• [WHAT YOU NEED TO DO]: Return the entries exactly as they appear.

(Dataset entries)
=== Section Start ===

-- ==== Sys2Proof/Machine/Pins.lean ====
section
/-! DEFINITION. The output pins as the state drives them (00_scope pin list, 08 8.1, R86, R89, R149, R199). The bits of
the two serial lines are below the model's commands (DESIGN CHOICE, log 6). -/

namespace Sys2Proof.Machine

/-- A load drive LD0 to LD10 is on for as long as the grant lasts; at HALF it is on in alternate half-cycles (R149; which
of the two conducts is a DESIGN CHOICE, log 50). -/
def State.drivePin (s : State) (l : LoadId) : Bool :=
  s.granted l && (decide ((s.load l).grant ≠ some .half) || s.arb.zc.phase)

/-- The speed that the pump drive is given while CIRC_PUMP is granted (R64, R160). -/
def State.pumpSpeed (s : State) : Option Nat := if s.granted .circPump then s.argument .circPump else none

/-- RTDIR: high for TUB, from the request's argument (R89). -/
def State.rtdirPin (s : State) : Bool := decide (s.argument .routeValve = some (routeCode .tub))

/-- SELDIR: the direction of travel, from the request's argument; high toward A, as CSEL reads (R86; DESIGN CHOICE, log 17). -/
def State.seldirPin (s : State) : Bool := decide (s.argument .selectorValve = some (sideCode .a))

/-- ATTN, active low: low while a notice calls the host (R199). -/
def State.attnPin (s : State) : Bool := !s.link.attn

/-- HDIR: the driver of the appliance link is enabled while a response is sent (11, introduction). -/
def State.hdirPin (s : State) : Bool := s.link.response.isSome

/-- SDIR: the driver of the sump bus is enabled while a poll frame is sent (02 2.1). -/
def State.sdirPin (s : State) : Bool :=
  match s.bus.tx with
  | some t => !t.waiting
  | none => false

end Sys2Proof.Machine
end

=== Section End ===

• [ANSWER BOX]:
-- ==== Sys2Proof/Machine/Pins.lean ====
section
/-! DEFINITION. The output pins as the state drives them (00_scope pin list, 08 8.1, R86, R89, R149, R199). The bits of
the two serial lines are below the model's commands (DESIGN CHOICE, log 6). -/

namespace Sys2Proof.Machine

/-- A load drive LD0 to LD10 is on for as long as the grant lasts; at HALF it is on in alternate half-cycles (R149; which
of the two conducts is a DESIGN CHOICE, log 50). -/
def State.drivePin (s : State) (l : LoadId) : Bool :=
  s.granted l && (decide ((s.load l).grant ≠ some .half) || s.arb.zc.phase)

/-- The speed that the pump drive is given while CIRC_PUMP is granted (R64, R160). -/
def State.pumpSpeed (s : State) : Option Nat := if s.granted .circPump then s.argument .circPump else none

/-- RTDIR: high for TUB, from the request's argument (R89). -/
def State.rtdirPin (s : State) : Bool := decide (s.argument .routeValve = some (routeCode .tub))

/-- SELDIR: the direction of travel, from the request's argument; high toward A, as CSEL reads (R86; DESIGN CHOICE, log 17). -/
def State.seldirPin (s : State) : Bool := decide (s.argument .selectorValve = some (sideCode .a))

/-- ATTN, active low: low while a notice calls the host (R199). -/
def State.attnPin (s : State) : Bool := !s.link.attn

/-- HDIR: the driver of the appliance link is enabled while a response is sent (11, introduction). -/
def State.hdirPin (s : State) : Bool := s.link.response.isSome

/-- SDIR: the driver of the sump bus is enabled while a poll frame is sent (02 2.1). -/
def State.sdirPin (s : State) : Bool :=
  match s.bus.tx with
  | some t => !t.waiting
  | none => false

end Sys2Proof.Machine
end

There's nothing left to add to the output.